▶ **Records supplied**
-- Opening Marker --
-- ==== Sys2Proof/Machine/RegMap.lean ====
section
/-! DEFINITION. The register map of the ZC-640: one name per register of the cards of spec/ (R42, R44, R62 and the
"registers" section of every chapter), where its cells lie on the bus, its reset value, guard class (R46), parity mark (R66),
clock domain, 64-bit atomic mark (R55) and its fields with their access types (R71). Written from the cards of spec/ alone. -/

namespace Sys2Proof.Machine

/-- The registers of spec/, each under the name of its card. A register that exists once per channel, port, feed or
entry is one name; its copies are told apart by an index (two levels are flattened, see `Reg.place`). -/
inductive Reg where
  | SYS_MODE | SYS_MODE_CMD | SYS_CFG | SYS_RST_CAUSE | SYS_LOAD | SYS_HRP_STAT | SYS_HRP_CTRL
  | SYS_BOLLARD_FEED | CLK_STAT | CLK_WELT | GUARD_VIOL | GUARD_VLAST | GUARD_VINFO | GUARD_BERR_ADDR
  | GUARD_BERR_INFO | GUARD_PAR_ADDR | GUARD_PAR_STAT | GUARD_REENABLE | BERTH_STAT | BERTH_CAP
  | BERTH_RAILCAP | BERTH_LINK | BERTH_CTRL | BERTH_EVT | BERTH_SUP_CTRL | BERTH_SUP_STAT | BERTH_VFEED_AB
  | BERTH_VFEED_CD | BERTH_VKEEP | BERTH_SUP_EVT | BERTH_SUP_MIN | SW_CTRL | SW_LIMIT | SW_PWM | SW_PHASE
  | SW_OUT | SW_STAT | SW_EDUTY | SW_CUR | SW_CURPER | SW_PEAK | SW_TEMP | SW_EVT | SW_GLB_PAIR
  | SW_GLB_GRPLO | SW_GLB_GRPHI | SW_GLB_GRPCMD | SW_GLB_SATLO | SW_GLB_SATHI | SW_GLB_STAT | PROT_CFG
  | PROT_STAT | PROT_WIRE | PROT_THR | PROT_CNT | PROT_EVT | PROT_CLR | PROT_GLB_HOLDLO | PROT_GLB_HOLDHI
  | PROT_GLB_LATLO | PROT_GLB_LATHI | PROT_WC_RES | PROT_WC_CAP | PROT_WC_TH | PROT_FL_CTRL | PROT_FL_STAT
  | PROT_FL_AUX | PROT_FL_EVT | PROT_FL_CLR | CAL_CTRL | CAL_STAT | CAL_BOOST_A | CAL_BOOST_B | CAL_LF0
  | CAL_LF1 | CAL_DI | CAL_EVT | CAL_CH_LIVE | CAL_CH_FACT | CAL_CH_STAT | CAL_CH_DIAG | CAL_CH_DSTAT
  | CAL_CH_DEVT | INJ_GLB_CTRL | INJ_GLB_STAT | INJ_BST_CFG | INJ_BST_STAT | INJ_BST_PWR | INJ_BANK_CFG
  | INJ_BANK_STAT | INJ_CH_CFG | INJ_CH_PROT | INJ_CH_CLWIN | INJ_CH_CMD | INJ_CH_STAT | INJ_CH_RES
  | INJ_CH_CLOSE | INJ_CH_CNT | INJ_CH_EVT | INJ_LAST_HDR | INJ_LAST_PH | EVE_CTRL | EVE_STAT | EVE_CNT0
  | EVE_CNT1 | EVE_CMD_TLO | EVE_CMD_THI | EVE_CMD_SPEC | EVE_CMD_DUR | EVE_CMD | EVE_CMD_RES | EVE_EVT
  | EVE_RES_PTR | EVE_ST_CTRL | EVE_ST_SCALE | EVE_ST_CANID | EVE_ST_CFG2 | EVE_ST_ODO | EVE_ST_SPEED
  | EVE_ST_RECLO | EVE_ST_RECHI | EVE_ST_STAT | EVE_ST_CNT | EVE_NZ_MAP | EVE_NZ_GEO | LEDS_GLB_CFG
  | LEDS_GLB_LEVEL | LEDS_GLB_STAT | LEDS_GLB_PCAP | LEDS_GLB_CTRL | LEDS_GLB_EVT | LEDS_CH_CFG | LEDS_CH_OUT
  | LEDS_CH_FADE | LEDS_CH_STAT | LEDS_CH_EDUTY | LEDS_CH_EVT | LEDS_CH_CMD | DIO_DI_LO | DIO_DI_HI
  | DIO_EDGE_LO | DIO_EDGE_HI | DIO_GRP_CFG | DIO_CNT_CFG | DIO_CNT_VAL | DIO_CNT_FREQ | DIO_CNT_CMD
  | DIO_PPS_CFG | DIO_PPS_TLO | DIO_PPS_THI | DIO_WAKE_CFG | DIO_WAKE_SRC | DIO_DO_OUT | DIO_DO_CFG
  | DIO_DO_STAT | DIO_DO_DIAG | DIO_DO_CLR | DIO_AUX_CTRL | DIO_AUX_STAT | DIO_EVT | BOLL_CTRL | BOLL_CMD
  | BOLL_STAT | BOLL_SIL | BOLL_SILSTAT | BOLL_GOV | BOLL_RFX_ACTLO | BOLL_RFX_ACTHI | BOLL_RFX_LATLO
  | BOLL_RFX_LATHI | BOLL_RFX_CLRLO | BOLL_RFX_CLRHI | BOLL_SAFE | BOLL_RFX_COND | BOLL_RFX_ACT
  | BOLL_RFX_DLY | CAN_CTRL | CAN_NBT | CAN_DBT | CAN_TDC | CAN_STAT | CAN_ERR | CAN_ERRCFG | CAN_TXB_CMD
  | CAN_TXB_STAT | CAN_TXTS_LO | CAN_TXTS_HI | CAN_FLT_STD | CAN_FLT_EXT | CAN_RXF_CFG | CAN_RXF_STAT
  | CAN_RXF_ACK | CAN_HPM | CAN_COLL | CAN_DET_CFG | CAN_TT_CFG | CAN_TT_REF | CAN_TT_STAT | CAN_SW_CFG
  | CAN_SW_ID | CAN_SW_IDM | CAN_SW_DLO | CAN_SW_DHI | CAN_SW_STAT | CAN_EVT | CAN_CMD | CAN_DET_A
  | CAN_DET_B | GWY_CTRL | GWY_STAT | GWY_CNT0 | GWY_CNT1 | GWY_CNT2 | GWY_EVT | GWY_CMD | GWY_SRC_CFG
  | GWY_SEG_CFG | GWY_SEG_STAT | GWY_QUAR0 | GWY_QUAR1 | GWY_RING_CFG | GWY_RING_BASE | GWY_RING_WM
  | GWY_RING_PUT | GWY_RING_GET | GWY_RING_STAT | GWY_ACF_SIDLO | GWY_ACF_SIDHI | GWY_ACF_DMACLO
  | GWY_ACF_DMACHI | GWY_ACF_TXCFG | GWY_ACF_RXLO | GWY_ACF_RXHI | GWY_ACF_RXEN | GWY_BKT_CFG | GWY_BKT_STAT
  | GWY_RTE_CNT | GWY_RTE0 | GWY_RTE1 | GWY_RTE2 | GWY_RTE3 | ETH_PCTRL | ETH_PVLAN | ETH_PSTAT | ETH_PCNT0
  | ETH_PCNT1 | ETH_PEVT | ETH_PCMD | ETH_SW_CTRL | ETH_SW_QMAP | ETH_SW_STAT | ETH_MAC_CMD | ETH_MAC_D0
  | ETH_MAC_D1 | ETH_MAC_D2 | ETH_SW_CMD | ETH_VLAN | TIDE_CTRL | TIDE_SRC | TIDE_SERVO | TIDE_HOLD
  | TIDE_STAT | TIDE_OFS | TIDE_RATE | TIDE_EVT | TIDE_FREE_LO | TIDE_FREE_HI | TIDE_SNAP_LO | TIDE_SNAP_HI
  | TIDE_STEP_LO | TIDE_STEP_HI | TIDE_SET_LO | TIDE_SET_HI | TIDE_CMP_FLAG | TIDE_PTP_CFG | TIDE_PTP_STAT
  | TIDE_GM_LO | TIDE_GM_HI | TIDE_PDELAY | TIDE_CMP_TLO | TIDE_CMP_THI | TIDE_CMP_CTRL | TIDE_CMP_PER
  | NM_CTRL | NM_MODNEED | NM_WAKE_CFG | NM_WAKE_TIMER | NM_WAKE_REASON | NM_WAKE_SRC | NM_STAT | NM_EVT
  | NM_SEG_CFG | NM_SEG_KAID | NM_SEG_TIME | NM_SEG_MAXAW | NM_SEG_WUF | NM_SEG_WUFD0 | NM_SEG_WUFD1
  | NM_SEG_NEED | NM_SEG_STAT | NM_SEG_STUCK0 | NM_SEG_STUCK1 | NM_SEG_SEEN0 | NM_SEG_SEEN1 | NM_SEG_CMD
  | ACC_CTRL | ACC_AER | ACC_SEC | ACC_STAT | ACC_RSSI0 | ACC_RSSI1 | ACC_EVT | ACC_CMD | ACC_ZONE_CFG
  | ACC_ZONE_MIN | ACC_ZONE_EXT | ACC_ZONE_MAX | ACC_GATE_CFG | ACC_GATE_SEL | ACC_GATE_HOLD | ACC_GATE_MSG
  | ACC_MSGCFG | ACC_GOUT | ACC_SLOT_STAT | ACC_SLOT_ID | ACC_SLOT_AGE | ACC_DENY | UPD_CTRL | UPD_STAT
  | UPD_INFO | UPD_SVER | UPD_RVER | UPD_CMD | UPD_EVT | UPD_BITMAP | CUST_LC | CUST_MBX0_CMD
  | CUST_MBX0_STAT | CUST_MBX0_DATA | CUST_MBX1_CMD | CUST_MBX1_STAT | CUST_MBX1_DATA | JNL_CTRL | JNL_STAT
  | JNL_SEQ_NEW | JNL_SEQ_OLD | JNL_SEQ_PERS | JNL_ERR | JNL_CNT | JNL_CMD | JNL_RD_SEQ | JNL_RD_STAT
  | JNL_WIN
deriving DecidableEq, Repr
-- Closing Marker --
-- Opening Marker --
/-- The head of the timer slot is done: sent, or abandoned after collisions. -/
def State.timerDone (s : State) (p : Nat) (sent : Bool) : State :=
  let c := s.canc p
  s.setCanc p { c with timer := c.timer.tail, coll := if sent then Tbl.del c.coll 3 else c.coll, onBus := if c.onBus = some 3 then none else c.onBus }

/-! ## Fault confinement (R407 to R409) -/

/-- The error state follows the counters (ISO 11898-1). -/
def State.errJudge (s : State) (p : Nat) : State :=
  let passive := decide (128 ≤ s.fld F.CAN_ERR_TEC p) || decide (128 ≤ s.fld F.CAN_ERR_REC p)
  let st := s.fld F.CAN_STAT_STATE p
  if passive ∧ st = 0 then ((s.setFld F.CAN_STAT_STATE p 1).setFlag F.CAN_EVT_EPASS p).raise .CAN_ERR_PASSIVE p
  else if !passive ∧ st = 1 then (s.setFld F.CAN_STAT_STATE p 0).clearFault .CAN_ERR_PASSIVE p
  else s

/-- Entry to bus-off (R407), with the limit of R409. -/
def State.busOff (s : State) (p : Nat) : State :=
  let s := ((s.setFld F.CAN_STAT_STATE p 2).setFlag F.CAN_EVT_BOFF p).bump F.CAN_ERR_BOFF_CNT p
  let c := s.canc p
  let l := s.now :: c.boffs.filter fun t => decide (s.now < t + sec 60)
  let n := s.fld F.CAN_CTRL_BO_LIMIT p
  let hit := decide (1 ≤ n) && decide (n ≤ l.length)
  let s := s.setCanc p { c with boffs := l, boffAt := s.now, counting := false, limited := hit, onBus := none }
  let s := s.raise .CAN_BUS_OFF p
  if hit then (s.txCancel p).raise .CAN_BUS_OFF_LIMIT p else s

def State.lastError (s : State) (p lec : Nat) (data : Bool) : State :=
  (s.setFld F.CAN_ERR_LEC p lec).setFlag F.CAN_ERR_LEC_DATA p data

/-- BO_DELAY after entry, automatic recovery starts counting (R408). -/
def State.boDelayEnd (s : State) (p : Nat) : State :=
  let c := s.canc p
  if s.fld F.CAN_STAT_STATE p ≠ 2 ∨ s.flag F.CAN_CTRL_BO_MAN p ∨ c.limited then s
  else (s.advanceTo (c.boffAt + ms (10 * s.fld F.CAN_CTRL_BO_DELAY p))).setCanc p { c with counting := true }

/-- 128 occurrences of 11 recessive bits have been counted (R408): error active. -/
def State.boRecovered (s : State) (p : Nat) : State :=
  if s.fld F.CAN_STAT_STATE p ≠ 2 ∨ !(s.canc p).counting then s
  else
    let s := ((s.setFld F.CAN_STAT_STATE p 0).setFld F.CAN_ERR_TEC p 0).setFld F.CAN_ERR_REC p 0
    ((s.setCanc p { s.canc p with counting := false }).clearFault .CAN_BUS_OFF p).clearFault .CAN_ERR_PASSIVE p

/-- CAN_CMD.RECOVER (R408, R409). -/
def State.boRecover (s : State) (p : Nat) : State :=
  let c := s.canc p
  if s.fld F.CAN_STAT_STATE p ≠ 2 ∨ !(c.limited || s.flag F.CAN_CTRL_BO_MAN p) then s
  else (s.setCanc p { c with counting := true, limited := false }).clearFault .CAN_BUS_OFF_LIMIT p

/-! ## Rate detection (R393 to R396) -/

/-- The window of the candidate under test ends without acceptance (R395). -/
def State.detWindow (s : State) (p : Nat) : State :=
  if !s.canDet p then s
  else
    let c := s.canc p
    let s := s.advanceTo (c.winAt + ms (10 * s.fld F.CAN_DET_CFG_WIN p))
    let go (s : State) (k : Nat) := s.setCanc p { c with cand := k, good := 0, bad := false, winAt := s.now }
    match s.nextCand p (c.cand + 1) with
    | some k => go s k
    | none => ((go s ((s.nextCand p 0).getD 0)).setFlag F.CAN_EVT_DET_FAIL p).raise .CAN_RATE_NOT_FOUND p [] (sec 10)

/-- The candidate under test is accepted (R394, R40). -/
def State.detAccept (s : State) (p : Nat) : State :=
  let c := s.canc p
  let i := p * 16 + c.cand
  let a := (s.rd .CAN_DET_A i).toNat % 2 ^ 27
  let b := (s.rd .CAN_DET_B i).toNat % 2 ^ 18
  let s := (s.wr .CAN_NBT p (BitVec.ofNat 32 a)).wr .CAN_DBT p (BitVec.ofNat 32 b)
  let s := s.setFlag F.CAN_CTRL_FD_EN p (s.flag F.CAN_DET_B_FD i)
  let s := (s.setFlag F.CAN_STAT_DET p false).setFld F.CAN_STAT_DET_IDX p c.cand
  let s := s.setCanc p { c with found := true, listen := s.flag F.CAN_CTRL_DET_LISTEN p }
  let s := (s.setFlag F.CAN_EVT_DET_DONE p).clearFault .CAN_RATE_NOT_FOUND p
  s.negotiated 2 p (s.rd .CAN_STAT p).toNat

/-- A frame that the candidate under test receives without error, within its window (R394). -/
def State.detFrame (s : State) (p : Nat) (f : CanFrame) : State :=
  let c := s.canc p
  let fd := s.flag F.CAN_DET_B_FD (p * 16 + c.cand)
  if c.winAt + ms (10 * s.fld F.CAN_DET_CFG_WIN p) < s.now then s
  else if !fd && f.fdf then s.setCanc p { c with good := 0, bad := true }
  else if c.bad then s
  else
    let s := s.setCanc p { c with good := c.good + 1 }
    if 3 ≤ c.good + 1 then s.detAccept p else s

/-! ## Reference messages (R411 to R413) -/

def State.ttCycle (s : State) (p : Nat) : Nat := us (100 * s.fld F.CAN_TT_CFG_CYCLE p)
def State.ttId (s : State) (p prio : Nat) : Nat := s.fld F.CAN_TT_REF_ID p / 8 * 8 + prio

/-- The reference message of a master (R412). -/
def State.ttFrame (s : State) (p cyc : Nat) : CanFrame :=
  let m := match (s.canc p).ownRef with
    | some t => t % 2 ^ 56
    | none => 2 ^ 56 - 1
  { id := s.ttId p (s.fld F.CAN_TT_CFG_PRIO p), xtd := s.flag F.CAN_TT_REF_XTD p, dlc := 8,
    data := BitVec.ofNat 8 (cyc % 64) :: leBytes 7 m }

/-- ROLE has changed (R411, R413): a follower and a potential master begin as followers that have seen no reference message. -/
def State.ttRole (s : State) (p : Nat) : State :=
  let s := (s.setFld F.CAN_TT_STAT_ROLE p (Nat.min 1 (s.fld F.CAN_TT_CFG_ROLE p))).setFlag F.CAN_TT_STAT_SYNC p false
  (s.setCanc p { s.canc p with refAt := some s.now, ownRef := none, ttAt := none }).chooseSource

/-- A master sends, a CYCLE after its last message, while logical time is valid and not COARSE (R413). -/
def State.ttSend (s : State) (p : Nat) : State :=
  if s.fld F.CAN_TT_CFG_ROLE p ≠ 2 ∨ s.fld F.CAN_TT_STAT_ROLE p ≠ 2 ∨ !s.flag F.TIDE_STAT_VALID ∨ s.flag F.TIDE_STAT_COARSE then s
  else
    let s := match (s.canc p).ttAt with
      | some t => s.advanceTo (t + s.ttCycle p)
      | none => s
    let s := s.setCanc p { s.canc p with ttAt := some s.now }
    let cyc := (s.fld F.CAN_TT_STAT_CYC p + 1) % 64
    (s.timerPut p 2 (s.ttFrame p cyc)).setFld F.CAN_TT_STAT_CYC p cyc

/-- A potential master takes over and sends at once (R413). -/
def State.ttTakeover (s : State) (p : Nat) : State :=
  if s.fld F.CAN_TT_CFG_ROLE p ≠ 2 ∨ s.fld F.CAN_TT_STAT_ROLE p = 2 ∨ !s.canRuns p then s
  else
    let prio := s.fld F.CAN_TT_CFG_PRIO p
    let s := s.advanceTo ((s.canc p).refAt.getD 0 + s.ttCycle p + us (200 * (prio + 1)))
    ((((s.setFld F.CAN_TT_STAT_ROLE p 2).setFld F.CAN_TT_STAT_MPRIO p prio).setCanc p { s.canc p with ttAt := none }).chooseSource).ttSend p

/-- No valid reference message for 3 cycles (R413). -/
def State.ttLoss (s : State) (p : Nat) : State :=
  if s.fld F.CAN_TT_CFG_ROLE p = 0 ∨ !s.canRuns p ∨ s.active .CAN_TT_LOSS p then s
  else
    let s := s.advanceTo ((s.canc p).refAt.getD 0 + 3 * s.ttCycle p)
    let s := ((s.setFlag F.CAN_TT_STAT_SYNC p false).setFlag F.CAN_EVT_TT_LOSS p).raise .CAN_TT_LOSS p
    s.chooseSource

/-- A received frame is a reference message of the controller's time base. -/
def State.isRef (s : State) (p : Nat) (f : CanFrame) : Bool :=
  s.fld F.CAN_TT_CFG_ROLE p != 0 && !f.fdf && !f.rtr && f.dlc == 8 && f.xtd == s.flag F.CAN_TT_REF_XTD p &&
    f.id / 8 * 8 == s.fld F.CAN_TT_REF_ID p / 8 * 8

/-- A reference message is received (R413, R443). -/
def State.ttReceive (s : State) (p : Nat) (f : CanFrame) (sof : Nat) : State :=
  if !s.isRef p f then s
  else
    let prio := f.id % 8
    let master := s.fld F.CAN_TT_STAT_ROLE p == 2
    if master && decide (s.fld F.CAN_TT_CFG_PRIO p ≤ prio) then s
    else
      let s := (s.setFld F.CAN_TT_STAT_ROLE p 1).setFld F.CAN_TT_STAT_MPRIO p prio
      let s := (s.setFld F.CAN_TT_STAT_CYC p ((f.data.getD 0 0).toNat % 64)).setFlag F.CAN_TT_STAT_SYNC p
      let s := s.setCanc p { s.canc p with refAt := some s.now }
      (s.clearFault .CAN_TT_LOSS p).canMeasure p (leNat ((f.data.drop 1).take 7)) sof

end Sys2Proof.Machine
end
-- Closing Marker --
-- Opening Marker --
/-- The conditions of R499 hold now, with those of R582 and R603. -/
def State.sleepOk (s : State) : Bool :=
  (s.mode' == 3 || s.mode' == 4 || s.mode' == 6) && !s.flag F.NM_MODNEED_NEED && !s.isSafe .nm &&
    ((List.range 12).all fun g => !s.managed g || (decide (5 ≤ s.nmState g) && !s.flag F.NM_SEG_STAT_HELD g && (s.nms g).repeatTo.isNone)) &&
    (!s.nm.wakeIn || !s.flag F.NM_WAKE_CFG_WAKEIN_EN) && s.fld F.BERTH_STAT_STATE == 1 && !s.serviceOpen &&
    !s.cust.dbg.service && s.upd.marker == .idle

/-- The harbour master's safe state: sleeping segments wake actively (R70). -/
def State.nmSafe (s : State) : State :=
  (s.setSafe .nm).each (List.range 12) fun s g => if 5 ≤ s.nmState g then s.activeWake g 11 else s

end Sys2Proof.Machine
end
-- Closing Marker --
▶ **Directions**
Only one stretch of the entries above is wanted: the lines from the one containing "else if !passive" through the one containing "let s := ((s.setFld F.CAN_STAT_STATE p 0).setFld". Please reproduce it exactly.

▶ **Response area**
  else if !passive ∧ st = 1 then (s.setFld F.CAN_STAT_STATE p 0).clearFault .CAN_ERR_PASSIVE p
  else s

/-- Entry to bus-off (R407), with the limit of R409. -/
def State.busOff (s : State) (p : Nat) : State :=
  let s := ((s.setFld F.CAN_STAT_STATE p 2).setFlag F.CAN_EVT_BOFF p).bump F.CAN_ERR_BOFF_CNT p
  let c := s.canc p
  let l := s.now :: c.boffs.filter fun t => decide (s.now < t + sec 60)
  let n := s.fld F.CAN_CTRL_BO_LIMIT p
  let hit := decide (1 ≤ n) && decide (n ≤ l.length)
  let s := s.setCanc p { c with boffs := l, boffAt := s.now, counting := false, limited := hit, onBus := none }
  let s := s.raise .CAN_BUS_OFF p
  if hit then (s.txCancel p).raise .CAN_BUS_OFF_LIMIT p else s

def State.lastError (s : State) (p lec : Nat) (data : Bool) : State :=
  (s.setFld F.CAN_ERR_LEC p lec).setFlag F.CAN_ERR_LEC_DATA p data

/-- BO_DELAY after entry, automatic recovery starts counting (R408). -/
def State.boDelayEnd (s : State) (p : Nat) : State :=
  let c := s.canc p
  if s.fld F.CAN_STAT_STATE p ≠ 2 ∨ s.flag F.CAN_CTRL_BO_MAN p ∨ c.limited then s
  else (s.advanceTo (c.boffAt + ms (10 * s.fld F.CAN_CTRL_BO_DELAY p))).setCanc p { c with counting := true }

/-- 128 occurrences of 11 recessive bits have been counted (R408): error active. -/
def State.boRecovered (s : State) (p : Nat) : State :=
  if s.fld F.CAN_STAT_STATE p ≠ 2 ∨ !(s.canc p).counting then s
  else
    let s := ((s.setFld F.CAN_STAT_STATE p 0).setFld F.CAN_ERR_TEC p 0).setFld F.CAN_ERR_REC p 0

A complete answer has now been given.